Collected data
***
-- ==== Sys2Proof/Machine/Transaction.lean ====
section
/-! DEFINITION. The Transaction Layer (42_transaction_layer.md): the retry loop, the address byte and the trailing stop,
which WRITE_TXN and READ_TXN share (R117: "same retry/start/address-byte structure"), and the meanings of the two. -/

namespace Sys2Proof.Machine

open Sys2Proof

/-- The loop of a transaction has ended with `st`: the trailing Stop() when STOP = 1, whatever `st` is (R114), else the
command's `finish`. -/
def txnLeave (q : Sequencer) (stop : Bool) (st : Status) (l : Locals) (s : State) : State :=
  goTo q (if stop then .stop .dataLow else .finish) { l with status := st } s

/-- What follows a transaction's Start() (R112, R113): after a transient status the next attempt, up to RETRY_MAX; after
any other failure the end of the loop; after Ok the address byte. -/
def txnAfterStart (q : Sequencer) (stop : Bool) (st : Status) (l : Locals) (s : State) : State :=
  if isTransient st then
    if l.attempt < Config.retryMax then
      goTo q (.start .check) { l with status := st, attempt := l.attempt + 1 } s
    else txnLeave q stop st l s
  else if st = .ok then goTo q (.addrByte .clockLow) l s
  else txnLeave q stop st l s

/-- One (µ) step of a transaction's Start(). -/
def txnStart (q : Sequencer) (stop : Bool) (p : StartPos) (s : State) : Host.Outcome State Fault Refusal :=
  runStep s q .start (fun st l t => .next (txnAfterStart q stop st l t)) (startStep p q.loc s)

/-- One (µ) step of a transaction's address byte with the direction `rw`; after Ok the sequencer goes on with the payload
at byte 0, at position `first`, unless there is none (R113, R117). -/
def txnAddress (q : Sequencer) (addr : BitVec 7) (rw stop : Bool) (count : BitVec 8) (first : Pos) (p : WritePos)
    (s : State) : Host.Outcome State Fault Refusal :=
  runStep s q .addrByte
    (fun st l t =>
      .next
        (if st = .ok then
          if count = 0 then txnLeave q stop .ok { l with i := 0 } t else goTo q first { l with i := 0 } t
        else txnLeave q stop st l t))
    (writeByteStep (addressByte addr rw) p q.loc s)

/-- A payload byte is done: the next one, at position `first`, or the end of the loop with Ok (R113, R117). -/
def txnNextByte (q : Sequencer) (stop : Bool) (count : BitVec 8) (first : Pos) (l : Locals) (s : State) : State :=
  if moreBytes l.i count then goTo q first { l with i := l.i + 1 } s else txnLeave q stop .ok l s

/-- One (µ) step of a transaction's trailing Stop(), whose status is the command's (R114). -/
def txnStop (q : Sequencer) (p : StopPos) (s : State) : Host.Outcome State Fault Refusal :=
  runStep s q .stop (fun st l t => .next (goTo q .finish { l with status := st } t)) (stopStep p q.loc s)

/-- WRITE_TXN (R113 to R116). Payload byte `i` is BUF[i], read at its `LoadSR` step (R70, R108). -/
def execWriteTxn (addr : BitVec 7) (stop : Bool) (count : BitVec 8) (s : State) : Host.Outcome State Fault Refusal :=
  withSeq s fun q =>
    match q.pos with
    | .start p => txnStart q stop p s
    | .addrByte p => txnAddress q addr false stop count (.writeByte .clockLow) p s
    | .writeByte p =>
      runStep s q .writeByte
        (fun st l t =>
          .next (if st = .ok then txnNextByte q stop count (.writeByte .clockLow) l t else txnLeave q stop st l t))
        (writeByteStep (bufRead q.loc.i s) p q.loc s)
    | .stop p => txnStop q p s
    | .finish => .next (finish q.loc.status none s)
    | _ => .fault .badSequencer

/-- READ_TXN (R117 to R120). "More" is asked for with every byte but the last (R118); BUF[i] <- b is a step of its own
(R119). COUNT = 0 is reserved (R79, R84); the decoder never gives it. -/
def execReadTxn (addr : BitVec 7) (stop : Bool) (count : BitVec 8) (s : State) : Host.Outcome State Fault Refusal :=
  if wellFormed (.readTxn addr stop count) then
    withSeq s fun q =>
      match q.pos with
      | .start p => txnStart q stop p s
      | .addrByte p => txnAddress q addr true stop count (.readByte .dirIn) p s
      | .readByte p =>
        runStep s q .readByte (fun b l t => .next (goTo q .store { l with b := b } t))
          (readByteStep (moreBytes q.loc.i count) p q.loc s)
      | .store =>
        .next (txnNextByte q stop count (.readByte .dirIn) q.loc (micro (bufWrite q.loc.i q.loc.b) s))
      | .stop p => txnStop q p s
      | .finish => .next (finish q.loc.status none s)
      | _ => .fault .badSequencer
  else .refused .reservedCommand

end Sys2Proof.Machine
end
***
* TRY IT
Could you output all of the records above exactly as given?

* RESPONSE BOX
-- ==== Sys2Proof/Machine/Transaction.lean ====
section
/-! DEFINITION. The Transaction Layer (42_transaction_layer.md): the retry loop, the address byte and the trailing stop,
which WRITE_TXN and READ_TXN share (R117: "same retry/start/address-byte structure"), and the meanings of the two. -/

namespace Sys2Proof.Machine

open Sys2Proof

/-- The loop of a transaction has ended with `st`: the trailing Stop() when STOP = 1, whatever `st` is (R114), else the
command's `finish`. -/
def txnLeave (q : Sequencer) (stop : Bool) (st : Status) (l : Locals) (s : State) : State :=
  goTo q (if stop then .stop .dataLow else .finish) { l with status := st } s

/-- What follows a transaction's Start() (R112, R113): after a transient status the next attempt, up to RETRY_MAX; after
any other failure the end of the loop; after Ok the address byte. -/
def txnAfterStart (q : Sequencer) (stop : Bool) (st : Status) (l : Locals) (s : State) : State :=
  if isTransient st then
    if l.attempt < Config.retryMax then
      goTo q (.start .check) { l with status := st, attempt := l.attempt + 1 } s
    else txnLeave q stop st l s
  else if st = .ok then goTo q (.addrByte .clockLow) l s
  else txnLeave q stop st l s

/-- One (µ) step of a transaction's Start(). -/
def txnStart (q : Sequencer) (stop : Bool) (p : StartPos) (s : State) : Host.Outcome State Fault Refusal :=
  runStep s q .start (fun st l t => .next (txnAfterStart q stop st l t)) (startStep p q.loc s)

/-- One (µ) step of a transaction's address byte with the direction `rw`; after Ok the sequencer goes on with the payload
at byte 0, at position `first`, unless there is none (R113, R117). -/
def txnAddress (q : Sequencer) (addr : BitVec 7) (rw stop : Bool) (count : BitVec 8) (first : Pos) (p : WritePos)
    (s : State) : Host.Outcome State Fault Refusal :=
  runStep s q .addrByte
    (fun st l t =>
      .next
        (if st = .ok then
          if count = 0 then txnLeave q stop .ok { l with i := 0 } t else goTo q first { l with i := 0 } t
        else txnLeave q stop st l t))
    (writeByteStep (addressByte addr rw) p q.loc s)

/-- A payload byte is done: the next one, at position `first`, or the end of the loop with Ok (R113, R117). -/
def txnNextByte (q : Sequencer) (stop : Bool) (count : BitVec 8) (first : Pos) (l : Locals) (s : State) : State :=
  if moreBytes l.i count then goTo q first { l with i := l.i + 1 } s else txnLeave q stop .ok l s

/-- One (µ) step of a transaction's trailing Stop(), whose status is the command's (R114). -/
def txnStop (q : Sequencer) (p : StopPos) (s : State) : Host.Outcome State Fault Refusal :=
  runStep s q .stop (fun st l t => .next (goTo q .finish { l with status := st } t)) (stopStep p q.loc s)

/-- WRITE_TXN (R113 to R116). Payload byte `i` is BUF[i], read at its `LoadSR` step (R70, R108). -/
def execWriteTxn (addr : BitVec 7) (stop : Bool) (count : BitVec 8) (s : State) : Host.Outcome State Fault Refusal :=
  withSeq s fun q =>
    match q.pos with
    | .start p => txnStart q stop p s
    | .addrByte p => txnAddress q addr false stop count (.writeByte .clockLow) p s
    | .writeByte p =>
      runStep s q .writeByte
        (fun st l t =>
          .next (if st = .ok then txnNextByte q stop count (.writeByte .clockLow) l t else txnLeave q stop st l t))
        (writeByteStep (bufRead q.loc.i s) p q.loc s)
    | .stop p => txnStop q p s
    | .finish => .next (finish q.loc.status none s)
    | _ => .fault .badSequencer

/-- READ_TXN (R117 to R120). "More" is asked for with every byte but the last (R118); BUF[i] <- b is a step of its own
(R119). COUNT = 0 is reserved (R79, R84); the decoder never gives it. -/
def execReadTxn (addr : BitVec 7) (stop : Bool) (count : BitVec 8) (s : State) : Host.Outcome State Fault Refusal :=
  if wellFormed (.readTxn addr stop count) then
    withSeq s fun q =>
      match q.pos with
      | .start p => txnStart q stop p s
      | .addrByte p => txnAddress q addr true stop count (.readByte .dirIn) p s
      | .readByte p =>
        runStep s q .readByte (fun b l t => .next (goTo q .store { l with b := b } t))
          (readByteStep (moreBytes q.loc.i count) p q.loc s)
      | .store =>
        .next (txnNextByte q stop count (.readByte .dirIn) q.loc (micro (bufWrite q.loc.i q.loc.b) s))
      | .stop p => txnStop q p s
      | .finish => .next (finish q.loc.status none s)
      | _ => .fault .badSequencer
  else .refused .reservedCommand

end Sys2Proof.Machine
end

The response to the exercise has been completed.